Coeur d'Alene Press | UPDATED 10 years, 9 months AGO
| April 17, 2014 9:00 PM

Easter, thy name is cornucopia, a veritable feast of traditions. Its name invokes not only religious history, but also cultural, political, and astronomical.

Early Christians did not celebrate Easter (by that or any other name). The first known record of the word is Eighth Century, in a writing by a monk called Bede in what is now England. A religious scholar, he used the term "Eosturmonath," the Anglo-Saxon word for the month of "Nisan" in the Jewish calendar. Nisan is when Pesach (Hebrew for Passover) is celebrated, this year April 14 to 22. Pesach commemorates the Biblical story of Exodus, when Hebrew slaves were freed from bondage in Egypt.

No one can be entirely sure, but one explanation for how Pesach shifted to Easter for Christians is reminiscent of so many other religious holidays throughout history: timing and transition, or takeovers, depending on one's perspective.
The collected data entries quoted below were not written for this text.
-- ==== Sys2Proof/Tests/Slice0.lean ====
section
/-! SUPPORT. Tests: the checks of WellFormed, worked cases of the manual, and for each statement with hypotheses one
theorem that shows a state and operands that meet them. -/

namespace Sys2Proof.Tests

open Sys2Proof.Machine Sys2Proof.Safety

-- One test at a time: each evaluates in the kernel, on a thread with a large stack.
set_option Elab.async false

/-! ### WellFormed refuses, check by check -/

/-- A SAMPLE frame of node 0x0210 on channel 1 with the payload 0x01 0x2C (2.7, frame 1). -/
def sampleFrame : List Byte := buildFrame .sample 0x0210 1 [0x01, 0x2C]

theorem test_wf_frame : (Instr.frameArrival .g1 sampleFrame).wf = true := by decide +kernel
theorem test_wf_frame_start : (Instr.frameArrival .g1 (0x7F :: sampleFrame.drop 1)).wf = false := by decide +kernel
theorem test_wf_frame_length : (Instr.frameArrival .g1 (sampleFrame ++ [0])).wf = false := by decide +kernel
theorem test_wf_frame_long :
    (Instr.frameArrival .g1 ([0x7E, 1, 0, 0, 0, 65] ++ List.replicate 67 0)).wf = false := by decide +kernel
theorem test_wf_request_long : (Instr.setTime ⟨0, 0, List.replicate 62 0⟩).wf = false := by decide +kernel
theorem test_wf_request : (Instr.setTime ⟨0, 0, List.replicate 61 0⟩).wf = true := by decide +kernel
theorem test_wf_unknown_named : (Instr.unknownRequest 0 [0x10, 0, 0]).wf = false := by decide +kernel
theorem test_wf_unknown_long : (Instr.unknownRequest 0 (List.replicate 65 0x77)).wf = false := by decide +kernel
theorem test_wf_unknown : (Instr.unknownRequest 0 [0x77, 0, 0]).wf = true := by decide +kernel
theorem test_wf_bad_twice : (Instr.checkpointWriteEnd [3, 3]).wf = false := by decide +kernel
theorem test_wf_written_and_torn : (Instr.powerOnReset [3] [3]).wf = false := by decide +kernel

/-- No word spells a command: no row of the table gives bits. -/
theorem test_no_word_spells_a_command : decodeTableWord 16 0 = none ∧ ∀ s : State, s.withFetchWord 16 0 = s :=
  ⟨rfl, fun _ => rfl⟩

/-! ### Worked cases of the manual -/

/-- R190: the check value of the CRC over the nine characters 1 to 9. -/
theorem test_crc_check_value : crc [0x31, 0x32, 0x33, 0x34, 0x35, 0x36, 0x37, 0x38, 0x39] = 0x29B1 := by decide +kernel

/-- 3.3.3: a quarter weight, and a half rounded away from zero on the negative side. -/
theorem test_smoothing : smooth 1024 30720 200 = 35840 ∧ reported 42624 = 167 ∧ smooth 2048 (-512) (-3) = -640 ∧
    reported (-640) = -3 := by decide +kernel

/-- 8.5, step 1, and the half rounded away from zero. -/
theorem test_loop_step : loopStep 2048 512 800 150 180 ⟨153600, some (-20), true⟩ = ⟨153460, some (-30), true⟩ ∧
    loopStep 2048 484 800 150 182 ⟨153600, some (-22), true⟩ = ⟨153459, some (-32), true⟩ := by decide +kernel

/-- 5.7, minutes 602 to 604. -/
theorem test_recovery : (⟨.excursion, some .high, 0⟩ : CondMachine).evaluated ⟨4500, 5500, 4000, 6000, 3⟩ (some 5400) =
    ⟨.recovering, some .high, 3⟩ := by decide +kernel

/-- 10.7: two expiries in one minute. -/
theorem test_splice :
    removeAll [⟨.event 80 600, 5, some 0⟩, ⟨.climateHold, 7, none⟩, ⟨.inspection 300 650, 9, some 4⟩, ⟨.dark 700, 2, some 0⟩] [3, 0] =
      ([⟨.climateHold, 7, none⟩, ⟨.inspection 300 600, 9, some 4⟩], some 700) := by decide +kernel

/-- 10.7, as the statements say it. -/
theorem test_splice_stated :
    expiredOut none
      [⟨.event 80 600, 5, some 0⟩, ⟨.climateHold, 7, none⟩, ⟨.inspection 300 650, 9, some 4⟩, ⟨.dark 700, 2, some 0⟩] =
        ([⟨.climateHold, 7, none⟩, ⟨.inspection 300 600, 9, some 4⟩], some 700) := by decide +kernel

/-- 6.7, minute 840. -/
theorem test_allowance : (ObjectRec.mk 77 1 6 none none 150 365 50 30 10).allowanceOf 5500000 200 = 21212 := by decide +kernel

/-! ### States for the witnesses -/

/-- A port that may send and receive. -/
def freePort : PortState := ⟨.idle, [], none, true, .r38400, false⟩

/-- After a completed reset, with nothing loaded. -/
def calm : State := { State.reset with resetting := none, deferred := [], ports := ⟨freePort, freePort, freePort⟩ }

def lightPoint : MeasRec := ⟨.illum, 1, 1024, 0, 65000, 300, 600, 3, 2⟩
def detector : PresRec := ⟨1, 300, 10⟩
def spot : ActRec := ⟨.spot 9 2048 512 800 20, .g1, 0x0241, 0, 1, none⟩
def blind : ActRec := ⟨.blind 1000 50, .g2, 0x0250, 0, 1, some ⟨10, 30⟩⟩
def humidifier : ActRec := ⟨.rhSp 10, .g2, 0x0260, 0, 1, none⟩
def work : ObjectRec := ⟨77, 1, 4, some ⟨5, 100⟩, some 12, 150, 365, 50, 30, 10⟩
def roomZone : ZoneRec := ⟨⟨4500, 5500, 4000, 6000, 3⟩, ⟨1500, 2500, 1000, 3000, 3⟩, 300, 150, 100, 800, 3, 20, 15, 15, 50⟩
def lightValid : MeasDyn := ⟨.valid, some 30720, none, some 120, 0, 2, some 600⟩
def detectorOn : PresDyn := ⟨.active, true, some 300, some 600⟩

/-- A classification entry for every frame of a kind on a port. -/
def anyNode (kind : ClassKind) (port : ArrivalPort) (target : Target) : ClassEntry :=
  ⟨kind, port, 0, 0xFFFF, 0, 0xFF, false, 0, false, false, target, 0, List.replicate 8 0⟩

/-- One room with a work, its light, a detector, a spotlight, a blind and a humidifier. -/
def room : State := { calm with
  tables := { factoryTables with
    points := (factoryTables.points.set 4 (some (.meas lightPoint))).set 40 (some (.pres detector))
    actuators := ((factoryTables.actuators.set 12 (some spot)).set 20 (some blind)).set 30 (some humidifier)
    objects := factoryTables.objects.set 9 (some work)
    zones := factoryTables.zones.set 1 (some roomZone)
    classifier := (factoryTables.classifier.set 0 (some (anyNode .sample .anyG (.toPoint 4)))).set 1
      (some (anyNode .command .b (.toActuator 12))) }
  points := (calm.points.set 4 (.meas lightValid)).set 40 (.pres detectorOn)
  accounts := calm.accounts.set 9 ⟨0, 0, 0, 24657, 0, 50, .pacing, false, false, false⟩
  actuators := (calm.actuators.set 12 ⟨some 400, some 380, none, .normal, none⟩).set 30 ⟨some 5000, some 5000, none, .normal, none⟩
  loops := calm.loops.set 12 ⟨102400, some 0, true⟩ }

/-- A state whose assembly on G1 stands as given. -/
def hearing (x : Assembly) : State := calm.setPort .g1 { freePort with assembly := x }

/-- A state whose G1 queue stands as given. -/
def queued (s : State) (q : List QEntry) (tx : Option Nat) : State := s.setPort .g1 { freePort with queue := q, tx := tx }

/-- The room with the light point as given. -/
def lit (d : MeasDyn) : State := { room with points := room.points.set 4 (.meas d) }

/-- The room with the detector as given. -/
def watched (d : PresDyn) : State := { room with points := room.points.set 40 (.pres d) }

/-- The room with the stack of zone 1 as given. -/
def overridden (l : List Override) : State := { room with overrides := room.overrides.set 1 l }

/-- The room one second before a minute boundary, at a minute of day. -/
def lastSecond (minute : Nat) : State := { room with clock := ⟨3125, 2, minute, 59, false⟩ }

/-- The room with a load of the SCHEDULE open at its last entry. -/
def loading : State := { room with load := some ⟨.schedule, 22, true, 1⟩ }

/-- The room with a save waiting behind a checkpoint. -/
def saveWaits : State := { room with
  save := some ⟨0x7F00, 1, 2⟩
  store := { Store.blank with write := .checkpoint (ckptCopy room), saveWaiting := true } }

/-- The room with a save in progress. -/
def saves (due : Bool) : State := { room with
  save := some ⟨0x7F00, 1, 2⟩
  store := { Store.blank with write := .save room.tables, due := due } }

/-- The room with a checkpoint in progress, over a first good record of object 9. -/
def checkpoints : State := { room with store := { Store.blank with
  write := .checkpoint (ckptCopy room)
  slots := Store.blank.slots.set 9 ⟨some ⟨1, ⟨77, 0, 0, 0, 0, 0, false, false⟩⟩, none⟩ } }

/-- The room with an image that holds its tables. -/
def kept : State := { room with store := { Store.blank with image := ⟨room.tables, imageCheck room.tables⟩ } }

/-! ### Witnesses: a state and operands that meet the hypotheses of a statement, clause by clause -/

theorem test_witness_StepRunsTheFrontCommand : State.reset.pending = [] := rfl

theorem test_witness_BuiltFramesAreGood : (List.replicate 64 (0x7E : Byte)).length ≤ 64 := by decide

theorem test_witness_ReceptionOfBytes :
    calm.resetting = none ∧ (calm.port .g1).tx = none ∧ (calm.port .g1).assembly = .idle ∧
    (State.reset.port .g1).tx = none ∧ (State.reset.port .g1).assembly = .discarding ∧
    (((hearing (.assembling [0x7E, 1, 0, 0])).port .g1).assembly = .assembling [0x7E, 1, 0, 0] ∧
      ([0x7E, 1, 0, 0] ++ [9] : List Byte).length < 6) ∧
    (let whole := ([0x7E, 1, 0, 0, 0] ++ [65] : List Byte);
      6 ≤ whole.length ∧ 64 < (whole.getD 5 0).toNat) ∧
    (let whole := ([0x7E, 8, 0, 0, 0] ++ [64] : List Byte);
      6 ≤ whole.length ∧ kindOfCode (whole.getD 1 0) = none) ∧
    (let whole := ([0x7E, 1, 0, 0, 0] ++ [64] : List Byte);
      6 ≤ whole.length ∧ (whole.getD 5 0).toNat ≤ 64 ∧ kindOfCode (whole.getD 1 0) ≠ none ∧
        whole.length < 8 + (whole.getD 5 0).toNat) ∧
    (let whole := ([0x7E, 1, 0, 0, 0, 0, 0xAB] ++ [0xCD] : List Byte);
      6 ≤ whole.length ∧ (whole.getD 5 0).toNat ≤ 64 ∧ kindOfCode (whole.getD 1 0) ≠ none ∧
        8 + (whole.getD 5 0).toNat ≤ whole.length) := by decide +kernel

theorem test_witness_TransmissionAndReadBack :
    (((queued calm [.relayed [0x7E, 1]] none).port .g1).queue ≠ [] ∧
      ((queued calm [.relayed [0x7E, 1]] none).port .g1).tx = none ∧
      ((queued calm [.relayed [0x7E, 1]] none).port .g1).assembly = .idle ∧
      ((queued calm [.relayed [0x7E, 1]] none).port .g1).quiet = true) ∧
    (calm.port .g1).queue = [] ∧
    (((queued calm [.relayed [0x7E, 1]] (some 0)).port .g1).tx = some 0 ∧
      ((queued calm [.relayed [0x7E, 1]] (some 0)).port .g1).queue = .relayed [0x7E, 1] :: []) ∧
    ((QEntry.relayed [0x7E, 1]).bytes[0]? = some 0x7E ∧ 0 + 1 < (QEntry.relayed [0x7E, 1]).bytes.length) ∧
    ((QEntry.relayed [0x7E, 1]).bytes[1]? = some 1 ∧ 1 + 1 = (QEntry.relayed [0x7E, 1]).bytes.length) ∧
    (QEntry.relayed [0x7E, 1]).bytes[0]? ≠ some 0x7F := by decide +kernel

theorem test_witness_EndsOfTransmissionServeOnce :
    (calm.port .b).queue = [] ∧
    (calm.pending.head? ≠ some (.sendPendingService .g1) ∧
      ({ calm with pending := [.sendPendingService .g1] } : State).pending.head? = some (.sendPendingService .g1)) ∧
    (((queued calm [.relayed [0x7E]] (some 0)).port Gallery.g1.line).tx = some 0 ∧
      ((queued calm [.relayed [0x7E]] (some 0)).port .g1).queue = .relayed [0x7E] :: [] ∧
      ∀ a node channel level, QEntry.relayed [0x7E] ≠ .governor a node channel level) ∧
    (((room.setPort .g2 ⟨.idle, [.governor 20 0x0250 0 500], some 3, false, .r38400, true⟩).port .g2).queue =
        .governor 20 0x0250 0 500 :: [] ∧
      Port.g2 = Gallery.g2.line ∧ room.tables.actuators[(20 : Fin 64)] = some blind ∧ blind.feedback = some ⟨10, 30⟩ ∧
      (room.setActuator 20 ⟨none, some 500, none, .fault, some 0⟩).actuators[(20 : Fin 64)].sent = some 500) ∧
    (room.tables.actuators[(12 : Fin 64)].bind (·.feedback)) = none ∧ room.actuators[(20 : Fin 64)].sent = none :=
  ⟨by decide +kernel, by decide +kernel, ⟨by decide +kernel, by decide +kernel, fun _ _ _ _ h => QEntry.noConfusion h⟩,
    by decide +kernel, by decide +kernel, by decide +kernel⟩

/-- The room with entries for its detector and for the feedback of its blind. -/
def sensed : State := { room with tables := { room.tables with
  classifier := (room.tables.classifier.set 2 (some { anyNode .presence .anyG (.toPoint 40) with
    presencePresent := true, presenceIsPresent := true })).set 3 (some (anyNode .feedback .anyG (.toActuator 20))) } }

theorem test_witness_FramesAreRelayedOrLeaveNoTrace_used :
    (arrives sensed .g1 (buildFrame .presence 0x0220 0 [1]) .presence ∧ frameGood (buildFrame .presence 0x0220 0 [1]) = true ∧
      classify sensed.tables .presence .g1 (buildFrame .presence 0x0220 0 [1]) = .point 40 true) ∧
    (arrives sensed .g2 (buildFrame .feedback 0x0250 0 [1, 0xF4]) .feedback ∧
      frameGood (buildFrame .feedback 0x0250 0 [1, 0xF4]) = true ∧
      classify sensed.tables .feedback .g2 (buildFrame .feedback 0x0250 0 [1, 0xF4]) = .actuator 20) := by
  unfold arrives
  decide +kernel

/-- Frames on a port of the room that can take them. -/
theorem test_witness_FramesAreRelayedOrLeaveNoTrace :
    (arrives room .g1 sampleFrame .sample ∧ frameGood sampleFrame = true ∧ room.ports.b.queue.length < 31 ∧
      classify room.tables .sample .g1 sampleFrame = .point 4 false) ∧
    (arrives room .g1 [0x7E, 1, 0, 0, 0, 0, 0, 0] .sample ∧ frameGood [0x7E, 1, 0, 0, 0, 0, 0, 0] = false) ∧
    (arrives room .b (buildFrame .manage 0x0001 0 []) .manage ∧ frameGood (buildFrame .manage 0x0001 0 []) = true ∧
      frameNode (buildFrame .manage 0x0001 0 []) ≠ room.tables.device.ownNode) ∧
    (arrives room .g2 (buildFrame .manage 0x7F00 0 []) .manage ∧ frameGood (buildFrame .manage 0x7F00 0 []) = true ∧
      frameNode (buildFrame .manage 0x7F00 0 []) = room.tables.device.ownNode) ∧
    (classify room.tables .reply .g1 (buildFrame .reply 0x0100 0 []) = .unmatched ∧
      arrives room .g1 (buildFrame .reply 0x0100 0 []) .reply ∧ frameGood (buildFrame .reply 0x0100 0 []) = true) ∧
    (arrives calm .g1 sampleFrame .sample ∧
      classify { factoryTables with classifier := factoryTables.classifier.set 95 (some (anyNode .any .anyG (.drop 0))) }
        .sample .g1 sampleFrame = .drop ∧
      classify { factoryTables with classifier := factoryTables.classifier.set 95 (some (anyNode .any .anyG (.pass 0))) }
        .sample .g1 sampleFrame = .pass) := by
  unfold arrives
  decide +kernel

theorem test_witness_RequestFrameRunsItsRequest :
    room.owed = none ∧ ([0x60] ++ be16 7 ++ [3] : List Byte).length ≤ 64 ∧ ([3] : List Byte).head? ≠ some 0x01 ∧
    ([3] : List Byte).head? ≠ some 0x02 ∧ room.resetting = none ∧ State.reset.resetting ≠ none ∧
    (State.reset.setPort .b freePort).owed = none ∧
    (room.port .b).tx = none ∧ (room.port .b).assembly = .idle ∧
    ([0x10] ++ be16 7 ++ List.replicate 61 0 : List Byte).length ≤ 64 ∧
    requestCommand 0x10 ⟨0, 7, List.replicate 61 0⟩ = some (.setTime ⟨0, 7, List.replicate 61 0⟩) ∧
    unknownPayload (List.replicate 64 0x77) = true := by decide +kernel

theorem test_witness_TheFirstMatchDecides :
    (∀ (i : Fin 96) (e : ClassEntry), factoryTables.classifier[i] = some e → e.fitsFrame .sample .g1 sampleFrame = false) ∧
    (let e := anyNode .sample .anyG (.toPoint 4);
      let t := { factoryTables with classifier := factoryTables.classifier.set 95 (some e) };
      t.classifier[(95 : Fin 96)] = some e ∧ e.fitsFrame .sample .g1 sampleFrame = true ∧
        ∀ (j : Fin 96) (x : ClassEntry), j < 95 → t.classifier[j] = some x → x.fitsFrame .sample .g1 sampleFrame = false) ∧
    ((anyNode .sample .anyG (.toPoint 4)).target = .toPoint 4 ∧ (anyNode .sample .anyG (.pass 0)).target = .pass 0 ∧
      (anyNode .sample .anyG (.drop 0)).target = .drop 0 ∧ (anyNode .command .b (.toActuator 12)).target = .toActuator 12) :=
  ⟨fun i e h => by simp [factoryTables] at h,
    ⟨by decide +kernel, by decide +kernel, fun j x hj h => by
      have : (95 : Nat) ≠ j.val := by have := Fin.lt_def.mp hj; omega
      simp [factoryTables, Vector.getElem_set_ne _ _ this] at h⟩,
    by decide +kernel⟩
Christmas' date moved from somewhere between January and spring to the now-settled (except for Orthodoxy's Jan. 6) date in December, originally because pagan and other spiritual feast days celebrating the winter solstice occurred at the same time.

While Easter wasn't then what it is now, and Passover celebrates something entirely different, Pesach's timing was close to when Jesus' resurrection was more simply commemorated in Sunday services. Christians in Asia and Rome observed it on different days; some coincident with Pesach, others on various dates. This created controversy.

Two Roman bishops in the Second Century argued bitterly over which tradition should be followed, declaring one or the other heresy. More than a century later, a religious council at Nicea (now Turkey), finally settled it: Jesus' death and resurrection should not be celebrated on the same day as "Pascha" (Latin), or Pesach, but according to a defined lunar calendar. The connection nevertheless persists in a way; the French word for Easter is still "Paques." In Spanish, Easter Sunday is "Pascua." Today's churchgoers still hear references to "the Paschal feast."

Back to our own etymology, Old English "Easterdaeg," derives from the Northumbrian "Eostre," and in turn from Proto-Germanic "Austron." Austron was a goddess of fertility and spring, or of the sunrise ("aus" meant "to shine"), whose feast was celebrated at the spring, or venal, equinox. A similar Teutonic (German medieval) goddess of rising light and spring was called, "Estre," also with a feast day at the vernal equinox.

There lies the astronomical connection: the equinox. The equinox is also why we see Easter's date varying by weeks from year to year. The Council of Nicea set the timing [which varies again whether one follows the Gregorian (most) or the Julian (Orthodox) calendar]: The Sunday following the first full moon after the Spring Equinox (March 20 or 21). This year, it's April 20; next year, April 5.

Whether your beliefs lend you to commemorate Passover, Easter, the earth's renewal, or all of these, consider the words of poet and author of "America the Beautiful," Katherine Lee Bates:

"It is the hour to rend thy chains, the blossom time of souls."